-- ==== Sys2Proof/Machine/Replies.lean ====
section
/-! DEFINITION. How an attempt ends and what its outcome does: replies, error endings, refusals and the
outcomes of each step for its owner (spec/05, 5.4; spec/06, 6.2, 6.3, 6.5 to 6.7; spec/07, 7.3 to 7.5). -/

namespace Sys2Proof.Machine

/-! ### Ends of steps -/

/-- The owner of a step is gone: its job has left the queue, its push entry its list, or the query has been
cleared (R70, R101). DESIGN CHOICE (log 48): an entry is known by its station, as R63 has it, so that one which left its list
and joined anew while the old push is in flight owns that push. -/
def ownerGone (t : Txn) (s : State) : Bool :=
  match t.owner with
  | .job n id =>
    match s.job? n with
    | none => true
    | some j => j.id ≠ id
  | .push n => (s.push? n).isNone
  | .query n => s.query ≠ some n
  | _ => false

/-- A lane whose transaction has ended, its driver released (6.1, R98). -/
def LaneState.freed (x : LaneState) : LaneState := { x with txn := none, driver := .released }

/-- A step ends: its lane becomes free, and its job's in-flight mark is cleared (R77, R103). -/
def endStep (l : Lane) (t : Txn) (s : State) : State :=
  let s1 := s.updLane l LaneState.freed
  match t.owner with
  | .job n id => s1.updJob n fun j => if j.id = id then { j with inFlight := false } else j
  | _ => s1

/-- A step of the load protocol (R86, R101). -/
def StepKind.loading : StepKind → Bool
  | .opn => true
  | .block => true
  | .fill => true
  | .close => true
  | _ => false

/-- A job sent back to LOADWAIT for a new OPEN (R80, R86, R127, R131). -/
def Job.reopened (j : Job) : Job := { j with state := .loadwait, needsOpen := true, fill := 0 }

/-- A job returned to LOADWAIT with one step restart, or failed where that would be its fifth (R84, R86,
R127, R128). -/
def restartOpen (n : Nat) (reason : Reason) (s : State) : State :=
  match s.job? n with
  | none => s
  | some j =>
    if 4 ≤ j.restarts then failJob n reason s
    else leaveLoad n (s.updJob n fun j => { j.reopened with restarts := j.restarts + 1 })

/-- The members of a holder, in queue order. -/
def Holder.stations : Holder → List Nat
  | .single n => [n]
  | .group members _ _ => members

/-- A strict error: the holder ends, and each of its jobs returns to LOADWAIT with needs-open set and one
step restart, or fails with LINK where that would be its fifth, in queue order (R86, R128). -/
def strictError (l : Lane) (s : State) : State :=
  match (s.lane l).holder with
  | none => s
  | some h => h.stations.foldl (fun x n => restartOpen n .link x) (endHolder l s)

/-- The reason of a job whose step has exhausted its retries (R85). -/
def exhaustionReason (endings : List Ending) : Reason :=
  if endings.any (fun e => e = .crc || e = .echo || e = .sequenceFault) then .link
  else if endings.all (· = .noReply) then .noReply
  else .refused

/-- A push that is refused or whose retries are exhausted: its entry leaves the list and a LINK job is
created (R64). -/
def pushLost (n : Nat) (s : State) : State := createJob n .link (removePush n s)

/-- A step's retries are exhausted, and its owner is told (R64, R85, R90, R114). -/
def exhausted (t : Txn) (endings : List Ending) (s : State) : State :=
  match t.owner with
  | .job n _ => failJob n (exhaustionReason endings) s
  | .push n => createJob n .link (setPresence n .absent (removePush n s))
  | .poll n => createJob n .link (setPresence n .absent s)
  | .query n =>
    let s1 := createJob n .link (setPresence n .absent s)
    postNotice (.queryNoReply n) { s1 with query := none }
  | _ => s

/-- One more attempt counted for the job of a step (R77, R101). -/
def countRetry (t : Txn) (s : State) : State :=
  match t.owner with
  | .job n _ => s.updJob n fun j => { j with retriesUsed := j.retriesUsed + 1 }
  | _ => s

/-- An attempt ends with an error (R101): the owner gone, nothing more; a strict error; a further attempt;
or the retries exhausted. -/
def errorEnding (l : Lane) (t : Txn) (e : Ending) (s : State) : State :=
  let s1 := removeDeadline (.responseWindow l) s
  if ownerGone t s1 then endStep l t s1
  else if s1.settings.strict l && (e = .crc || e = .echo) && t.step.loading then strictError l (endStep l t s1)
  else if t.attempt ≤ t.limit then
    beginAttempt l { t with attempt := t.attempt + 1, endings := t.endings ++ [e] } (countRetry t s1)
  else exhausted t (t.endings ++ [e]) (endStep l t s1)

/-! ### Outcomes of a job's steps (R78 to R84, R126, R127, R131, R133) -/

/-- Where a PROBE outcome sends a job (Figure 5-4). -/
inductive ProbeVerdict where
  | complete
  | to (state : JobState) (fill : Option Nat) (needsOpen : Option Bool)
  deriving DecidableEq, Repr

/-- A PROBE outcome judged against the slot's image and the record's epoch (Figure 5-4). -/
def probeVerdict (r : Report) (image : Image) (epoch : Nat) : ProbeVerdict :=
  match r.state with
  | .running =>
    if r.tag = image.tag && r.generation = image.generation then
      (if r.epoch = epoch then .complete else .to .replay none none)
    else .to .loadwait (some 0) (some true)
  | .held =>
    if r.tag = image.tag && r.generation = image.generation then .to .start none none
    else .to .loadwait (some 0) (some true)
  | .partly =>
    if r.tag = image.tag && 0 < r.fill && r.fill ≤ image.length then .to .loadwait (some r.fill) (some false)
    else .to .loadwait (some 0) (some true)
  | .blank => .to .loadwait (some 0) (some true)

/-- The check of a job's prediction at its first accepted PROBE outcome after taking it, and the adaptation
it may make (R39, R40). -/
def checkPrediction (n : Nat) (r : Report) (tag : Word) (s : State) : State :=
  match s.job? n with
  | some j =>
    if j.result = .none then
      let result := predictionResult j.prediction (findingIntact r tag)
      let s1 := s.updJob n fun j => { j with result := result }
      if result = .miss && j.origin = .gap && s.settings.adaptation then
        s1.updStation n fun x => { x with estimate := x.estimate.adapt x.entry.capacity j.prediction }
      else s1
    else s
  | none => s

/-- A PROBE reply taken for a job (R78). -/
def probeOutcome (n : Nat) (r : Report) (s : State) : State :=
  let s1 := s.updJob n fun j => { j with finding := some r }
  match s1.station? n, s1.validImage? (s1.slotOf n) with
  | some st, some image =>
    if image.kind ≠ st.entry.kind then failJob n .noImage s1
    else if r.kind ≠ st.entry.kind then failJob n .wrongKind s1
    else
      let s2 := checkPrediction n r image.tag s1
      match probeVerdict r image st.context.epoch with
      | .complete => completeJob n .kept s2
      | .to state fill needsOpen =>
        s2.updJob n fun j =>
          { j with state := state, fill := fill.getD j.fill, needsOpen := needsOpen.getD j.needsOpen }
  | _, _ => failJob n .noImage s1

/-- An OPEN acknowledgement (R79, R125). -/
def openAcknowledged (l : Lane) (n : Nat) (s : State) : State :=
  planBuffers l (s.updJob n fun j => { j with needsOpen := false, fill := 0, state := .load })

/-- A fill mark taken by a job in LOAD, which moves to CLOSE where it is the image length (R79). -/
def Job.fillTo (length fill : Nat) (j : Job) : Job :=
  { j with fill := fill, state := if fill = length then .close else .load }

/-- A block delivered: the fill mark rises, the buffer becomes FREE and the lane plans again (R126). -/
def blockDelivered (l : Lane) (n buffer : Nat) (s : State) : State :=
  let s1 := s.updJob n fun j => j.fillTo (s.lengthOf n) (j.fill + 1)
  planBuffers l (freeBuffer buffer s1)

/-- A member's fill judged against the group count (R131). -/
def fillJudged (l : Lane) (n f : Nat) (s : State) : State :=
  match (s.lane l).holder with
  | some (.group members count round) =>
    if f = count then
      settleGroup l members count (round.map fun r => r.filter (· ≠ n))
        (s.updJob n (Job.fillTo (s.lengthOf n) count))
    else if f < count then
      leaveHolder l n (s.updJob n fun j => { j with state := .loadwait, fill := f, needsOpen := false })
    else leaveHolder l n (s.updJob n Job.reopened)
  | _ => s

/-- A CLOSE reply counted for its slot, if it is VALID: MATCH clears the count, MISMATCH raises it, and a
third consecutive mismatch makes the slot SUSPECT and fails its jobs (R133, R142, R81). -/
def slotChecked (slot : Nat) (equal : Bool) (s : State) : State :=
  match s.slot slot with
  | .valid image count =>
    if equal then s.setSlot slot (.valid image 0)
    else if count + 1 < 3 then s.setSlot slot (.valid image (count + 1))
    else
      let s1 := s.setSlot slot (.suspect image 3)
      slotLeftValid slot
        (kickMarkWriter { s1 with store := { s1.store with markList := s1.store.markList ++ [slot] } })
  | _ => s

/-- A CLOSE reply of MATCH or MISMATCH: first the job is settled, then the slot (R80, R133). -/
def closeResult (n : Nat) (equal : Bool) (s : State) : State :=
  match s.job? n with
  | none => s
  | some j =>
    let slot := s.slotOf n
    let s1 :=
      if equal then leaveLoad n (s.updJob n fun j => { j with loaded := true, state := .start })
      else
        let s0 := s.updJob n fun j => { j with mismatches := j.mismatches + 1 }
        if 1 ≤ j.mismatches then failJob n .check s0 else leaveLoad n (s0.updJob n Job.reopened)
    slotChecked slot equal s1

/-- A START acknowledgement (R82). -/
def startAcknowledged (n : Nat) (s : State) : State := s.updJob n fun j => { j with state := .replay }

/-- A CONTEXT acknowledgement for a job: with the record's epoch the job completes, with another it stays
in REPLAY (R83). -/
def replayAcknowledged (n epoch : Nat) (s : State) : State :=
  match s.job? n, s.station? n with
  | some j, some st =>
    if epoch = st.context.epoch then completeJob n (if j.loaded then .reloaded else .replayed) s else s
  | _, _ => s

/-- A NAK WRONG_STATE outside PROBE: the job returns to PROBE with one step restart, or fails with REFUSED
where that would be its fifth (R84). -/
def wrongState (n : Nat) (s : State) : State :=
  match s.job? n with
  | none => s
  | some j =>
    if 4 ≤ j.restarts then failJob n .refused s
    else leaveLoad n (s.updJob n fun j => { j with state := .probe, restarts := j.restarts + 1 })

/-- A NAK BAD_INDEX in answer to a BLOCK step (R127). A buffer that is kept carries no step any more, and
is FULL again (log 25). -/
def badIndexOnBlock (l : Lane) (t : Txn) (n f : Nat) (s : State) : State :=
  if f = t.index then restartOpen n .refused s
  else if f ≤ s.lengthOf n then
    let s1 := s.updJob n (Job.fillTo (s.lengthOf n) f)
    let b := s1.buffer t.buffer
    planBuffers l (if b.state = .sending then s1.setBuffer t.buffer { b with state := .full } else s1)
  else wrongState n s

/-- A refusal of a job's step (Figure 5-5). BUSY is no refusal (R102). -/
def jobRefused (l : Lane) (t : Txn) (n : Nat) (reason : NakReason) (f : Nat) (s : State) : State :=
  match reason with
  | .busy => s
  | .noSpace => failJob n .refused s
  | .wrongState => if t.step = .probe then failJob n .refused s else wrongState n s
  | .badIndex =>
    match t.step with
    | .probe => failJob n .refused s
    | .block => badIndexOnBlock l t n f s
    | .close => restartOpen n .refused s
    | _ => wrongState n s

/-- A reply taken for a job's step (R77, Figure 6-2). -/
def jobReply (l : Lane) (t : Txn) (n : Nat) (r : LaneReply) (s : State) : State :=
  match t.step, r with
  | _, .nak reason f => jobRefused l t n reason f s
  | .probe, .report p => probeOutcome n p s
  | .opn, .ack => openAcknowledged l n s
  | .block, .blockAck _ _ => blockDelivered l n t.buffer s
  | .fill, .fillReport f => fillJudged l n f s
  | .close, .closeResult equal => closeResult n equal s
  | .start, .ack => startAcknowledged n s
  | .context, .contextAck epoch => replayAcknowledged n epoch s
  | _, _ => s

/-! ### Outcomes of pushes, polls and the query (R63, R64, R90, R102, R111, R114) -/

/-- A reply taken for a push: an acknowledgement with the record's epoch delivers it, a stale one leaves
the entry, a refusal makes a LINK job (R63, R64, R102). -/
def pushReply (n : Nat) (r : LaneReply) (s : State) : State :=
  match r with
  | .contextAck epoch =>
    match s.station? n with
    | none => s
    | some st => if epoch = st.context.epoch then removePush n s else s
  | .nak _ _ => pushLost n s
  | _ => s
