-- ==== Sys2Proof/Machine/Records.lean ====
section
/-! DEFINITION. The flash records: slot headers, the config record and the park record, each written and
read (spec/11, 11.5; R141, R168, R172, R178). -/

namespace Sys2Proof.Machine

/-! ### Slot headers (Figure 11-10) -/

/-- The bytes of a slot header that its CRC-16 covers. -/
def headerBody (im : Image) : List Byte :=
  [0x53, 0x4C, 0x4F, 0x54, 1, byte im.kind.code] ++ le32 im.tag ++ le16 im.generation ++ le16 im.length ++ le32 im.crc

/-- A slot header with its SUSPECT mark erased, as the block that holds it. -/
def headerBlock (im : Image) : List Byte := toBlock (headerBody im ++ crcBytes (headerBody im))

/-- The image that a good header describes (R141, R178). -/
def readHeader (b : List Byte) : Option Image :=
  if b.take 5 = [0x53, 0x4C, 0x4F, 0x54, 1] && (b.drop 18).take 2 = crcBytes (b.take 18) then
    match Kind.ofCode (numAt b 5) with
    | none => none
    | some kind =>
      if 1 ≤ num16At b 12 && num16At b 12 ≤ 4095 then
        some { kind := kind, tag := wordAt b 6, generation := num16At b 10, length := num16At b 12, crc := wordAt b 14 }
      else none
  else none

/-- The slot record that a header gives (R141). -/
def slotOfHeader (b : List Byte) : Slot :=
  match readHeader b with
  | none => .empty
  | some im => if byteAt b 20 = 0xFF then .valid im 0 else .suspect im 3

/-! ### The config record (Figure 11-11) -/

def configMarker : List Byte := [0x43, 0x46, 0x47, 0x31]

/-- The bytes of the config record that its CRC-32 covers. -/
def configBody (settings : Settings) (entries : List Entry) : List Byte :=
  configMarker ++ le16 1 ++ le16 (36 + 11 * entries.length) ++ [byte entries.length] ++ settings.bytes ++
    entries.flatMap Entry.bytes

/-- The config record. -/
def configRecord (settings : Settings) (entries : List Entry) : List Byte :=
  configBody settings entries ++ le32 (crc32 (configBody settings entries))

/-- The length that a config record's header gives, none where the marker, the version, the count or the
length is not right (R172, R178). -/
def configLength (b : List Byte) : Option Nat :=
  if b.take 4 = configMarker && num16At b 4 = 1 && numAt b 8 ≤ 24 && num16At b 6 = 36 + 11 * numAt b 8 then
    some (num16At b 6)
  else none

/-- The entries of a config record: so many of 11 bytes each, each within NODE DEFINE's ranges and with a
side that agrees with its kind (R172). -/
def readEntries : Nat → List Byte → Option (List Entry)
  | 0, _ => some []
  | n + 1, b =>
    if !sideAgrees b then none
    else
      match readEntry (b.take 11), readEntries n (b.drop 11) with
      | some e, some es => some (e :: es)
      | _, _ => none

/-- The entries share no station number, alias or lane-and-address pair, and no lane has more than 16 (R172,
R47). -/
def entriesAgree (es : List Entry) : Bool :=
  decide (es.Pairwise fun x y =>
    x.number ≠ y.number ∧ x.aliasNo ≠ y.aliasNo ∧ ¬(x.lane = y.lane ∧ x.address = y.address)) &&
  [Lane.a, Lane.b].all fun l => (es.filter (·.lane = l)).length ≤ Config.stationsPerLane

/-- The settings and entries of a valid config record (R172, R178). -/
def readConfig (b : List Byte) : Option (Settings × List Entry) :=
  match configLength b with
  | none => none
  | some len =>
    if wordAt b (len - 4) = crc32 (b.take (len - 4)) then
      match readSettings settingCodes (b.drop 9) Settings.default, readEntries (numAt b 8) (b.drop 32) with
      | some settings, some entries => if entriesAgree entries then some (settings, entries) else none
      | _, _ => none
    else none

/-! ### The park record (Figure 11-12) -/

def parkMarker : List Byte := [0x54, 0x55, 0x50, 0x41, 0x52, 0x4B, 0x30, 0x31]

/-- A filled place of the park record (R168). -/
def parkPlace (st : Station) : List Byte :=
  [byte st.entry.number, byte st.entry.kind.code] ++ le16 st.context.fields.mask ++ le16 st.context.epoch ++
    le16 st.estimate.working ++ (st.context.fields.values ++ ones 12).take 12

/-- An empty place: station number 0, and bytes that the manual leaves open for each
record (log 18). -/
def emptyPlace (draw place : Nat) : List Byte :=
  0 :: (List.range 19).map fun i => Config.emptyPlaceByte (draw * 480 + place * 20 + i)

/-- The 24 places: the defined stations in station order, then empty ones. -/
def parkPlaces (draw : Nat) (stations : List Station) : List Byte :=
  (List.range 24).flatMap fun i => match stations[i]? with
    | some st => parkPlace st
    | none => emptyPlace draw i

/-- The bytes of the park record that its CRC-32 covers: 492 for at most 24 stations. -/
def parkBody (draw : Nat) (stations : List Station) : List Byte :=
  parkMarker ++ le16 1 ++ le16 stations.length ++ parkPlaces draw stations

/-- The park image (R168). -/
def parkImage (draw : Nat) (stations : List Station) : List Byte :=
  parkBody draw stations ++ le32 (crc32 (parkBody draw stations))

/-- Page 2 of the park record: its last 240 bytes and 16 bytes of all ones (R169). -/
def parkPage2 (image : List Byte) : List Byte := (image.drop 256).take 240 ++ ones 16

/-- A park record is valid: marker, version, count and CRC-32 (R172). -/
def parkValid (b : List Byte) : Bool :=
  b.take 8 = parkMarker && num16At b 8 = 1 && num16At b 10 ≤ 24 && wordAt b 492 = crc32 (b.take 492)

/-- The fields that a place gives: the present values read in code order at their widths, until one would
pass the end of the area; a field of another kind or out of range discarded, the clamped ones clamped
(R66, R178). -/
def readFields (kind : Kind) (mask : Nat) : List Nat → List Byte → Fields → Fields
  | [], _, f => f
  | k :: ks, area, f =>
    if mask / 2 ^ k % 2 = 0 then readFields kind mask ks area f
    else if area.length < fieldWidth k then f
    else
      let v := if fieldWidth k = 2 then num16At area 0 else numAt area 0
      let f' := if fieldBelongs kind k then
          (match judgeField k v with
           | none => f
           | some v' => f.put k (some v'))
        else f
      readFields kind mask ks (area.drop (fieldWidth k)) f'

/-- A station as a place of the park record of its number and kind leaves it, its derived release computed
again (R43, R60, R66, R178). -/
def Station.restored (car : CarState) (place : List Byte) (st : Station) : Station :=
  let epoch := num16At place 4
  let fields := readFields st.entry.kind (num16At place 2) fieldCodes ((place.drop 8).take 12) st.context.fields
  { st with
    context :=
      { st.context with
        fields := fields, epoch := if epoch = 0 then 1 else epoch, release := effectiveRelease car st.entry fields }
    estimate := st.estimate.restore st.entry.capacity (num16At place 6) }

/-- One place of the park record taken: skipped where its station is 0, above 24, not defined or of another
kind (R178). -/
def takePlace (place : List Byte) (s : State) : State :=
  let n := numAt place 0
  if n = 0 || 24 < n then s
  else
    match s.station? n with
    | none => s
    | some st => if Kind.ofCode (numAt place 1) = some st.entry.kind then s.updStation n (Station.restored s.car place) else s

/-- The first so many places of a park record taken, in order. -/
def takePlaces : Nat → List Byte → State → State
  | 0, _, s => s
  | n + 1, b, s => takePlaces n (b.drop 20) (takePlace (b.take 20) s)

end Sys2Proof.Machine
end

Exercise directions:
Copy out precisely the lines from the line with "(match judgeField k v with" to the line with "derived release computed" in the material above, including those two lines and omitting all the rest.

Answer to this problem:
          (match judgeField k v with
           | none => f
           | some v' => f.put k (some v'))
        else f
      readFields kind mask ks (area.drop (fieldWidth k)) f'

/-- A station as a place of the park record of its number and kind leaves it, its derived release computed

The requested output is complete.